The water conditions have deteriorated. The water is dark and dirty, and levels have dropped severely and I think this is forcing bait fish out of the shallows into deeper water making feeding easier for larger fish.

I've caught and released a couple of 10"-12" LMB's, my gf's son landed a small snake head and a decent sized bass, but over several days of fishing it's got a long way to go.

Anyone here in storm affected areas seeing the same slow fishing or an improvement?


----------



## .Mike (Sep 27, 2017)

We didn't get a direct hit or anything, but we got a decent amount of surge. It was enough to churn up our water, and push the fish out to the ocean.

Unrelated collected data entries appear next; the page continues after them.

-- ==== Sys2Proof/Machine/Checksum.lean ====
section
/-! DEFINITION. The Checksum unit (`40_checksum.md`): the functions `crc16_update` and `crc16` (R90, R91) and the
accumulator commands `CRC_CLR` (R92) and `CRC_UPD` (R93). -/
namespace Sys2Proof.Machine

/-- One of the 8 iterations of R90: the top bit is tested before the shift, the polynomial XORed in after it. -/
def crcShift (c : Word) : Word :=
  if c.getLsbD 15 then (c <<< 1) ^^^ Config.poly else c <<< 1

/-- `n` iterations. -/
def crcShifts : Nat → Word → Word
  | 0, c => c
  | n + 1, c => crcShifts n (crcShift c)

/-- A byte as it enters the register: as it is, since R6 gives no input reflection (R44, R90). -/
def crcInput (b : Byte) : Byte := if Config.crcReflectIn then b.reverse else b

/-- The register as it is handed out: as it is, since R6 gives no output reflection and no final XOR (R90, R94). -/
def crcOutput (c : Word) : Word := (if Config.crcReflectOut then c.reverse else c) ^^^ Config.crcFinalXor

/-- `crc16_update(c, b)` (R90). -/
def crcUpdate (c : Word) (b : Byte) : Word := crcShifts 8 (c ^^^ ((crcInput b).setWidth 16 <<< 8))

/-- `crc16(bs)` (R91). -/
def crc16 (bs : List Byte) : Word := crcOutput (bs.foldl crcUpdate Config.crcInit)

/-- `CRC_CLR` (R92). -/
def execCrcClr (s : State) : Host.Outcome State Fault Refusal :=
  .next (atPort (encode .crcClr) (fun s => silent { s with crc := Config.crcInit }) s)

/-- `CRC_UPD b` (R93). -/
def execCrcUpd (b : Byte) (s : State) : Host.Outcome State Fault Refusal :=
  .next (atPort (encode (.crcUpd b)) (fun s => silent { s with crc := crcUpdate s.crc b }) s)

end Sys2Proof.Machine
end

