/-- R108 (b), R128 (a), R135: what one block encodes with ENC_DATA, another block receives in any split and decodes as valid with the same
kind, sequence, total, length and payload. -/
def Obligations.SentFrameIsReceivedWhole : Prop :=
  ∀ (q w : Word) (a a' b : State) (bursts : List (List Byte)), a.rdPhase = .idle → Memory.wf a.txf = true →
    exec (.encData q w) a = .next a' → (∀ bs ∈ bursts, bs ≠ []) →
    bursts.flatten = memSlice a'.txf 0 a'.txFlen.val → ReadStarted b → Memory.wf b.rxb = true →
    ∃ c, exec .decode (deliver bursts b) = .next c ∧ c.resp = some 1 ∧ c.rxValid = true ∧ c.rxKind = 0x01 ∧
      c.rxSeq = q ∧ c.rxTotal = w ∧ c.rxLen.toNat = a.txPlen.val ∧
      memSlice c.rxb 9 a.txPlen.val = memSlice a.txp 0 a.txPlen.val

/-! Registers and flags -/

/-- R160, R22: every register number, and the refusal of every other. -/
def Obligations.RdregReadsEveryRegister : Prop :=
  (∀ n : Byte, decodeCommand [0x02, n] = .ok (.rdreg n)) ∧
  ∀ s : State, s.rdPhase = .idle →
    exec (.rdreg 0) s = .next { s with resp := some ((if s.rxValid then 1 else 0) + (if s.txOvf then 2 else 0) +
      (if s.cmdErr then 4 else 0)) } ∧
    exec (.rdreg 1) s = .next { s with resp := some s.crc } ∧
    exec (.rdreg 2) s = .next { s with resp := some (BitVec.ofNat 16 s.txPlen.val) } ∧
    exec (.rdreg 3) s = .next { s with resp := some (BitVec.ofNat 16 s.txFlen.val) } ∧
    exec (.rdreg 4) s = .next { s with resp := some (BitVec.ofNat 16 s.rxCount.val) } ∧
    exec (.rdreg 5) s = .next { s with resp := some (s.rxKind.setWidth 16) } ∧
    exec (.rdreg 6) s = .next { s with resp := some s.rxSeq } ∧
    exec (.rdreg 7) s = .next { s with resp := some s.rxTotal } ∧
    exec (.rdreg 8) s = .next { s with resp := some s.rxLen } ∧
    exec (.rdreg 9) s = .next { s with resp := some 0x0014 } ∧
    exec (.rdreg 10) s = .next { s with resp := some 0x05DC } ∧
    ∀ n : Byte, 10 < n.toNat → exec (.rdreg n) s = .next { s with cmdErr := true, resp := some 0x0000 }

/-- R19: a TXP_PUSH with the payload buffer full sets `tx_ovf`, and nothing else sets it; RESET clears it, and nothing else
clears it. -/
def Obligations.OnlyAFullPushSetsTxOvf : Prop :=
  (∀ (b : Byte) (s : State), s.rdPhase = .idle → s.txPlen.val = 20 → ∃ t, exec (.txpPush b) s = .next t ∧ t.txOvf = true) ∧
  (∀ (s : State) (rest : List Input), s.inputs = .reset :: rest → ∃ t, step s = .next t ∧ t.txOvf = false) ∧
  ∀ s t : State, step s = .next t → (∀ rest, s.inputs ≠ .reset :: rest) →
    (s.txOvf = true → t.txOvf = true) ∧
    (s.txOvf = false → t.txOvf = true → s.txPlen.val = 20 ∧
      ∃ (bs : List Byte) (b : Byte) (u : State), nextTurn s = .command bs u ∧ decodeCommand bs = .ok (.txpPush b))

/-! The whole machine -/

/-- R27: the invariant holds after reset; so does the canonical form of the three buffers (R40). -/
def Obligations.InvariantHoldsAtReset : Prop :=
  BlockInv State.reset ∧ BuffersWf State.reset

/-- R40: every step keeps the three buffers in canonical form and inside their spaces. -/
def Obligations.EveryStepKeepsTheBuffers : Prop :=
  ∀ s t : State, BuffersWf s → step s = .next t → BuffersWf t

/-- R27: every step, whatever the agents outside do, keeps the invariant. -/
def Obligations.EveryStepKeepsTheInvariant : Prop :=
  ∀ s t : State, BlockInv s → BuffersWf s → step s = .next t → BlockInv t

/-- R12, R13, R14, R26: buffer bytes at or beyond the counts are never read: two states that differ in nothing else step to two
states that differ in nothing else, with the same responses. -/
def Obligations.DeadBytesAreUnobservable : Prop :=
  ∀ s t s' t' : State, SameView s t → BuffersWf s → BuffersWf t → step s = .next s' → step t = .next t' →
    SameView s' t' ∧ s'.resp = t'.resp

/-! The host agent -/

/-- R172: the chunks in order are the buffer, every one is nonempty and holds MAXP bytes but the last, which holds the remainder. -/
def Obligations.ChunksPartitionTheBuffer : Prop :=
  ∀ buffer : List Byte, buffer ≠ [] →
    (List.range (totalChunks buffer.length)).flatMap (chunk buffer) = buffer ∧
    (∀ i, i + 1 < totalChunks buffer.length → (chunk buffer i).length = 20) ∧
    (chunk buffer (totalChunks buffer.length - 1)).length =
      (if buffer.length % 20 = 0 then 20 else buffer.length % 20)

/-- R175 to R177: the sender's decision on a valid reply rests on its kind alone: Ack advances, Nack repeats, anything else fails;
an invalid reply repeats. -/
def Obligations.SenderDecidesOnKindAlone : Prop :=
  ∀ (x : Sender) (f : Frame), x.phase = .await →
    (senderReply none x = { x with phase := .write }) ∧
    (f.kind = 0x02 → senderReply (some f) x =
      if x.chunkIndex + 1 < totalChunks x.buffer.length then { x with chunkIndex := x.chunkIndex + 1, phase := .write }
      else { x with phase := .success }) ∧
    (f.kind = 0x03 → senderReply (some f) x = { x with phase := .write }) ∧
    (f.kind ≠ 0x02 → f.kind ≠ 0x03 → senderReply (some f) x = { x with phase := .failure })

/-- R180 (and R179), step by step, in the reading of R181 and D24: the receiver does not test `kind`. An invalid read is answered with
Nack(expected, total, or 0 while it is unknown); the first valid frame fixes the total, which then never changes; a gap is answered
with Nack(expected, total), a duplicate with Ack(sequence, total), both leaving the session as it was; only the frame in sequence is
appended; the session is over once `expected` equals a known total, and then sends nothing, changes nothing and returns its buffer.
The model's choices in it: `expected` is an unbounded natural number, sent as 16 bits (log entry 11), and a reply is written whole
(log entry 12). -/
def Obligations.ReceiverAppendsInOrderOnly : Prop :=
  (∀ (x : Receiver) (r : Option Frame), receiverReply r x =
    if receiverDone x = true then (x, none) else ((receiverPass r x).1, some (receiverPass r x).2)) ∧
  (∀ x : Receiver, x.expected < 65536 →
    (x.total = none → receiverReply none x = (x, some (frameBytes 0x03 (BitVec.ofNat 16 x.expected) 0 []))) ∧
    (∀ t : Word, x.total = some t → x.expected ≠ t.toNat →
      receiverReply none x = (x, some (frameBytes 0x03 (BitVec.ofNat 16 x.expected) t [])))) ∧
  (∀ (x : Receiver) (f : Frame), x.total = none →
    receiverPass (some f) x = receiverPass (some f) { x with total := some f.total }) ∧
  (∀ (x : Receiver) (f : Frame) (t : Word), x.total = some t →
    (x.expected < f.sequence.toNat → receiverPass (some f) x =
      (x, frameBytes 0x03 (BitVec.ofNat 16 x.expected) t [])) ∧
    (f.sequence.toNat < x.expected → receiverPass (some f) x = (x, frameBytes 0x02 f.sequence t [])) ∧
    (f.sequence.toNat = x.expected → receiverPass (some f) x =
      ({ expected := x.expected + 1, total := some t, out := x.out ++ f.payload }, frameBytes 0x02 f.sequence t []))) ∧
  (∀ x : Receiver, receiverDone x = true ↔ ∃ t : Word, x.total = some t ∧ x.expected = t.toNat) ∧
  (∀ (x : Receiver) (reads : List (Option Frame)), receiverDone x = true → receiverLoop reads x = ([], some x.out))

/-- R183: a buffer whose chunks arrive in order, each valid, is returned byte for byte, one Ack per chunk, and a read that would
come later has no part in it. Log entries 11 and 12 are the model's choices. -/
def Obligations.ReceiverReturnsTheBuffer : Prop :=
  ∀ (buffer : List Byte) (later : List (Option Frame)), buffer ≠ [] → totalChunks buffer.length ≤ 65535 →
    receiveTransfer ((List.range (totalChunks buffer.length)).map (fun i => some (chunkFrame buffer i)) ++ later) =
      ((List.range (totalChunks buffer.length)).map
        (fun i => frameBytes 0x02 (BitVec.ofNat 16 i) (BitVec.ofNat 16 (totalChunks buffer.length)) []), some buffer)

/-! The pseudo-operations -/

/-- R77: each `encode_*`, its commands and then `frame()`, hands the host exactly the frame's bytes, and leaves everything but the
encoder's buffers and the response as it was. -/
def Obligations.EncodeCallsReturnTheFrame : Prop :=
  (∀ (p : List Byte) (q w : Word) (s : State), s.rdPhase = .idle → BuffersWf s → p.length ≤ 20 →
    ∃ t, encodeDataCall p q w s = .next (frameBytes 0x01 q w p, t) ∧
      { t with txp := s.txp, txPlen := s.txPlen, txf := s.txf, txFlen := s.txFlen, resp := s.resp } = s) ∧
  (∀ (q w : Word) (s : State), s.rdPhase = .idle → BuffersWf s →
    (∃ t, encodeAckCall q w s = .next (frameBytes 0x02 q w [], t) ∧
      { t with txf := s.txf, txFlen := s.txFlen, resp := s.resp } = s) ∧
    (∃ t, encodeNackCall q w s = .next (frameBytes 0x03 q w [], t) ∧
      { t with txf := s.txf, txFlen := s.txFlen, resp := s.resp } = s) ∧
    (∃ t, encodeErrCall s = .next (frameBytes 0x04 0 0 [], t) ∧
      { t with txf := s.txf, txFlen := s.txFlen, resp := s.resp } = s))

/-- R77: `decode_and_verify`, DECODE and then the register and buffer reads, hands the host exactly the frame that R120 gives, or
Invalid, and leaves everything but the decoder's registers and the response as it was. -/
def Obligations.DecodeCallReturnsTheFrame : Prop :=
  ∀ s : State, s.rdPhase = .idle →
    ∃ t, decodeCall s = .next (decodeAndVerify (received s) s.rxCount.val, t) ∧
      { t with rxValid := s.rxValid, rxKind := s.rxKind, rxSeq := s.rxSeq, rxTotal := s.rxTotal, rxLen := s.rxLen, resp := s.resp } = s

/-- R77: `read_frame` answers the byte count of a whole frame that comes in any bursts, and 0 where a timeout comes; it has no
answer while no event has come. That frames are instructions and that bursts come as inputs are the model's (log entries 5, 6). -/
def Obligations.ReadFrameCallReturnsTheCount : Prop :=
  (∀ (i : Instr) (bursts : List (List Byte)) (s : State), i.space = .wireFrame → wellFormed i = true →
    (encode i).length ≤ 1500 → (∀ bs ∈ bursts, bs ≠ []) → bursts.flatten = encode i → s.rdPhase = .idle → s.chan = [] →
    s.inputs = bursts.map .rxBurst → Memory.wf s.rxb = true →
    ∃ t, readFrameCall bursts.length s = .next (some (BitVec.ofNat 16 (encode i).length), t) ∧ received t = encode i) ∧
  (∀ (s : State) (rest : List Input), s.rdPhase = .idle → s.inputs = .rxTimeout :: rest →
    ∃ t, readFrameCall 1 s = .next (some 0, t) ∧ t.rxCount.val = 0) ∧
  (∀ (s : State) (n : Nat), s.rdPhase = .idle → s.chan = [] → s.inputs = [] →
    ∃ t, readFrameCall n s = .next (none, t))
end

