-- ==== Sys2Proof/Laws/PerInstr.lean ====
section
/-! SUPPORT. The family `EncodeWidth`: for each instruction, how many bytes the opcode table gives its word (`30_encoding.md` R73,
R62), and that its encoding has that many. -/
namespace Sys2Proof.Laws.EncodeWidth

/-- The byte count of the table's row: R73's `bytes` column for a command, `9 + length` for a frame. -/
def tableWidth : Instr → Nat
  | .crcClr | .txpClr | .encErr | .readFrame | .decode => 1
  | .rdreg _ | .crcUpd _ | .txpPush _ => 2
  | .txfRd _ | .rxbRd _ => 3
  | .encData _ _ | .encAck _ _ | .encNack _ _ => 5
  | .dataSend _ _ _ p => 9 + p.length
  | .ack _ _ _ | .nack _ _ _ | .err _ _ _ => 9

/-- The encoding is as long as the table says. -/
def Statement (i : Instr) : Prop := (encode i).length = tableWidth i

theorem rdreg (n : Byte) : Statement (.rdreg n) := rfl
theorem crcClr : Statement .crcClr := rfl
theorem crcUpd (b : Byte) : Statement (.crcUpd b) := rfl
theorem txpClr : Statement .txpClr := rfl
theorem txpPush (b : Byte) : Statement (.txpPush b) := rfl
theorem encData (s t : Word) : Statement (.encData s t) := rfl
theorem encAck (s t : Word) : Statement (.encAck s t) := rfl
theorem encNack (s t : Word) : Statement (.encNack s t) := rfl
theorem encErr : Statement .encErr := rfl
theorem txfRd (i : Word) : Statement (.txfRd i) := rfl
theorem readFrame : Statement .readFrame := rfl
theorem decode : Statement .decode := rfl
theorem rxbRd (i : Word) : Statement (.rxbRd i) := rfl
theorem dataSend (checksum sequence total : Word) (payload : List Byte) :
    Statement (.dataSend checksum sequence total payload) := by
  simp [Statement, encode, tableWidth]
theorem ack (checksum sequence total : Word) : Statement (.ack checksum sequence total) := rfl
theorem nack (checksum sequence total : Word) : Statement (.nack checksum sequence total) := rfl
theorem err (checksum sequence total : Word) : Statement (.err checksum sequence total) := rfl

end Sys2Proof.Laws.EncodeWidth
end

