theorem exec_txfRd_idle (i : Word) {s : State} (h : s.rdPhase = .idle) :
    exec (.txfRd i) s = .next (answerOperand (bufferByte s.txf s.txFlen.val i) s) :=
  congrArg Host.Outcome.next (atPort_idle h ..)

/-- An indexed read answers the byte below the count and is refused from the count on (R107, R122). -/
theorem answerOperand_bufferByte (m : Memory) (count : Nat) (i : Word) (s : State) :
    answerOperand (bufferByte m count i) s =
      if i.toNat < count then { s with resp := some ((memRead m i.toNat).setWidth 16) }
      else { s with cmdErr := true, resp := some 0x0000 } := by
  unfold bufferByte
  split <;> rfl

/-- Settles O28: at the ready port the command is an indexed read of `txf`. -/
theorem txfRdReadsTheFrame : Obligations.TxfRdReadsTheFrame :=
  ⟨fun _ _ => rfl, fun i s hidle => by rw [exec_txfRd_idle i hidle, answerOperand_bufferByte]⟩

end Sys2Proof.Machine
end

section
/-! The frame decoder (`42_frame_decoder.md`): R120's test of a whole byte range, and what the decoder's two commands do in an idle
block. -/
namespace Sys2Proof.Machine

/-! The test of a whole byte range (R120). -/

/-- A 16-bit field is the value of the two bytes it is read from. -/
theorem wireSplit_field16 (bs : List Byte) (i : Nat) : wireSplit (field16 bs i) = [bs.getD i 0, bs.getD (i + 1) 0] := by
  rw [field16, wireSplit_eq, wireJoin_eq, be16_join]

/-- A range with the right length field is, after its checksum field, an encoding of its fields. -/
theorem frameBody_of_fields {bs : List Byte} (hlen : 9 + (field16 bs 7).toNat = bs.length) :
    frameBody (bs.getD 2 0) (field16 bs 3) (field16 bs 5) (bs.drop 9) = bs.drop 2 := by
  have hfield : BitVec.ofNat 16 (bs.drop 9).length = field16 bs 7 := by
    rw [List.length_drop, ← hlen, Nat.add_sub_cancel_left, BitVec.ofNat_toNat, BitVec.setWidth_eq]
  have hheader : 9 ≤ bs.length := by omega
  rw [frameBody, hfield, wireSplit_field16, wireSplit_field16, wireSplit_field16]
  match bs, hheader with
  | _ :: _ :: _ :: _ :: _ :: _ :: _ :: _ :: _ :: _, _ => rfl

/-- A range with the right length field and the right checksum is the encoding of its fields. -/
theorem frameBytes_of_fields {bs : List Byte} (hlen : 9 + (field16 bs 7).toNat = bs.length)
    (hsum : crc16 (bs.drop 2) = field16 bs 0) :
    frameBytes (bs.getD 2 0) (field16 bs 3) (field16 bs 5) (bs.drop 9) = bs := by
  have hchecksum : 2 ≤ bs.length := by omega
  rw [frameBytes, frameBody_of_fields hlen, hsum, wireSplit_field16]
  match bs, hchecksum with
  | _ :: _ :: _, _ => rfl

/-- A frame that decodes from a whole range has the length it announces, and the range is its encoding. -/
theorem encoded_of_decodeAndVerify {bs : List Byte} {f : Frame} (h : decodeAndVerify bs bs.length = some f) :
    f.payload.length = f.length.toNat ∧ bs = frameBytes f.kind f.sequence f.total f.payload := by
  unfold decodeAndVerify at h
  split_ifs at h with hshort hlen hsum
  rw [List.take_length] at hsum h
  obtain rfl := Option.some.inj h
  have hlen : 9 + (field16 bs 7).toNat = bs.length := not_not.mp hlen
  refine ⟨?_, (frameBytes_of_fields hlen (not_not.mp hsum)).symm⟩
  show (bs.drop 9).length = (field16 bs 7).toNat
  rw [List.length_drop, ← hlen, Nat.add_sub_cancel_left]

/-- The encoding of a frame decodes to it (R128 (a)). -/
theorem decodeAndVerify_frameBytes {f : Frame} (h : f.payload.length = f.length.toNat) :
    decodeAndVerify (frameBytes f.kind f.sequence f.total f.payload) (9 + f.payload.length) = some f := by
  have hfield : BitVec.ofNat 16 f.payload.length = f.length := by rw [h, BitVec.ofNat_toNat, BitVec.setWidth_eq]
  have htake := List.take_of_length_le (frameBytes_length f.kind f.sequence f.total f.payload).le
  simp only [decodeAndVerify, Config.hdr, frameBytes_lengthField, hfield, ← h, htake, frameBytes_drop_checksum,
    frameBytes_checksum, frameBytes_kind, frameBytes_sequence, frameBytes_total, frameBytes_drop_header]
  rw [if_neg (Nat.not_lt.mpr (Nat.le_add_right ..)), if_neg (not_not.mpr rfl), if_neg (not_not.mpr rfl)]

/-- A whole range decodes to a frame exactly when it is the frame's encoding (R120). -/
theorem decodeAndVerify_length_iff {bs : List Byte} {f : Frame} : decodeAndVerify bs bs.length = some f ↔
    f.payload.length = f.length.toNat ∧ bs = frameBytes f.kind f.sequence f.total f.payload := by
  refine ⟨encoded_of_decodeAndVerify, fun ⟨hlen, hbs⟩ => ?_⟩
  rw [hbs, frameBytes_length]
  exact decodeAndVerify_frameBytes hlen

/-- The accumulated bytes decode to a frame exactly when they are its encoding (R121). -/
theorem decodeAndVerify_received_iff {s : State} {f : Frame} : decodeAndVerify (received s) s.rxCount.val = some f ↔
    f.payload.length = f.length.toNat ∧ received s = frameBytes f.kind f.sequence f.total f.payload := by
  have hcount : (received s).length = s.rxCount.val := memSlice_length ..
  rw [← hcount]
  exact decodeAndVerify_length_iff

/-! The commands. -/

theorem exec_decode_idle {s : State} (h : s.rdPhase = .idle) :
    exec .decode s = .next (storeDecoded (decodeAndVerify (received s) s.rxCount.val) s) :=
  congrArg Host.Outcome.next (atPort_idle h ..)

/-- Settles O35: the decoder's result is `some` exactly for an encoding, and DECODE stores it. -/
theorem decodeStoresTheResult : Obligations.DecodeStoresTheResult := by
  refine ⟨rfl, fun s f hidle hlen hbytes => ?_, fun s hidle hnone => ?_⟩
  · rw [exec_decode_idle hidle, decodeAndVerify_received_iff.mpr ⟨hlen, hbytes⟩]
    rfl
  · have hinvalid : decodeAndVerify (received s) s.rxCount.val = none :=
      Option.eq_none_iff_forall_ne_some.mpr fun f hf => hnone f (decodeAndVerify_received_iff.mp hf)
    rw [exec_decode_idle hidle, hinvalid]
    rfl

theorem exec_rxbRd_idle (i : Word) {s : State} (h : s.rdPhase = .idle) :
    exec (.rxbRd i) s = .next (answerOperand (bufferByte s.rxb s.rxCount.val i) s) :=
  congrArg Host.Outcome.next (atPort_idle h ..)

/-- Settles O36: at the ready port the command is an indexed read of `rxb`, as TXF_RD is of `txf`. -/
theorem rxbRdReadsTheBuffer : Obligations.RxbRdReadsTheBuffer :=
  ⟨fun _ _ => rfl, fun i s hidle => by rw [exec_rxbRd_idle i hidle, answerOperand_bufferByte]⟩

end Sys2Proof.Machine
end

section
/-! The Message Reader (`43_message_reader.md`): the start of a read (R136), the read abort at a timeout (R140), and one burst as
R137's pseudocode gives it. -/
namespace Sys2Proof.Machine

/-! The start and the abort of a read. -/

theorem exec_readFrame_idle {s : State} (h : s.rdPhase = .idle) : exec .readFrame s = .next (beginRead s) :=
  congrArg Host.Outcome.next (atPort_idle h ..)

/-- Settles O37: at the ready port the command is the start of a read. -/
theorem readFrameStartsARead : Obligations.ReadFrameStartsARead :=
  ⟨rfl, fun s hidle => ⟨beginRead s, exec_readFrame_idle hidle, rfl, rfl, rfl⟩⟩

/-- A timeout that is next acts at once (R51). -/
theorem step_rxTimeout {s : State} {rest : List Input} (h : s.inputs = .rxTimeout :: rest) :
    step s = .next (rxTimeout { s with inputs := rest }) := by
  simp [step, nextTurn, nextInput, h]

/-- Inside a read a timeout is the read abort (R140). -/
theorem rxTimeout_busy {s : State} (h : s.rdPhase ≠ .idle) : rxTimeout s = readAbort s := if_neg h

/-- With nothing accumulated every indexed read of `rxb` is refused (R122, R161). -/
theorem exec_rxbRd_empty (i : Word) {s : State} (hidle : s.rdPhase = .idle) (hempty : s.rxCount.val = 0) :
    exec (.rxbRd i) s = .next { s with cmdErr := true, resp := some 0 } := by
  rw [exec_rxbRd_idle i hidle, answerOperand_bufferByte, hempty, if_neg (Nat.not_lt_zero _)]

/-- Fewer bytes than a header are no frame (R120). -/
theorem decodeAndVerify_short (bs : List Byte) {n : Nat} (h : n < 9) : decodeAndVerify bs n = none := if_pos h

/-- With nothing accumulated DECODE finds no frame (R121). -/
theorem exec_decode_empty {s : State} (hidle : s.rdPhase = .idle) (hempty : s.rxCount.val = 0) :
    exec .decode s = .next (answer 0 (clearDecoded s)) := by
  rw [exec_decode_idle hidle, decodeAndVerify_short _ (by omega)]
  rfl

/-- Settles O13: the step is the read abort, after which the block is idle with nothing accumulated. -/
theorem timeoutAbortsTheRead : Obligations.TimeoutAbortsTheRead := by
  intro s rest hbusy hin
  exact ⟨readAbort { s with inputs := rest }, (step_rxTimeout hin).trans (congrArg _ (rxTimeout_busy hbusy)),
    rfl, rfl, rfl, rfl, rfl, rfl, fun i => exec_rxbRd_empty i rfl rfl, _, exec_decode_empty rfl rfl, rfl, rfl⟩

/-! An arrival is received whatever its bytes decode to (R55, R148). -/

/-- The instruction of a header's fields and a payload is encoded in just these (R61, R63, R65). -/
theorem encode_of_decodeKind {kind : Byte} {ck q w l : Word} {p : List Byte} {i : Instr}
    (h : decodeKind kind ck q w l p = .ok i) : encode i = wireBytes ck kind q w l p := by
  unfold decodeKind at h
  split_ifs at h with hlen hdata hkind hzero hack hnack
  · have hfield : BitVec.ofNat 16 p.length = l := by rw [not_not.mp hlen, BitVec.ofNat_toNat, BitVec.setWidth_eq]
    cases h
    rw [encode, hfield, hdata]
  all_goals
    obtain rfl : l = 0 := BitVec.eq_of_toNat_eq (not_not.mp hzero)
    obtain rfl : p = [] := List.length_eq_zero_iff.mp (not_not.mp hlen)
    cases h
  · rw [encode, hack]
  · rw [encode, hnack]
  · have herr : kind = Config.kErr := by tauto
    rw [encode, herr]

/-- Bytes that decode to a frame are its encoding (R64). -/
theorem encode_of_decodeFrame {bs : List Byte} {i : Instr} (h : decodeFrame bs = .ok i) : encode i = bs := by
  unfold decodeFrame at h
  split at h
  · simp [encode_of_decodeKind h, wireBytes_eq]
  · cases h

/-- Bytes the channel's read returns are received, as a whole frame or as other bytes (R55, R148). -/
theorem step_burst {s u : State} {bs : List Byte} (h : nextTurn s = .burst bs u) : step s = .next (receive bs u) := by
  simp only [step, h]
  cases hd : decodeFrame bs with
  | ok i => exact (exec_wireFrame (decodeFrame_space hd) u).trans (by rw [encode_of_decodeFrame hd])
  | error => rfl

Right now, fishing stinks. Nobody in the area is catching much in the areas where we fish.

We fish the tidal creeks... redfish, trout, flounder. In three trips out since the storm, we have caught a single keeper, a 17" flounder that my wife caught.

We'll be trying again this weekend, and I hope it picks up.


----------



## gnappi (Sep 29, 2017)

Well, even with the trees down all over the banks and the junk in the dirty water, today was a good one. A nice 20" or so took my lure, and I missed a couple. Tough shoreline fishing with so much tree debris in the water and on the banks. Funny, all the larger LMB's I've caught this year were skinny, while the Peacocks have been fat.


----------



## handyandy (Oct 12, 2017)

Nice bass dang skinny though like you said almost looks starved lol.


----------



## gnappi (Oct 14, 2017)

handyandy said:


> Nice bass dang skinny though like you said almost looks starved lol.



Yeah, these peacocks were caught in the same waters, and roughly the same size as the LMB. Weird.


----------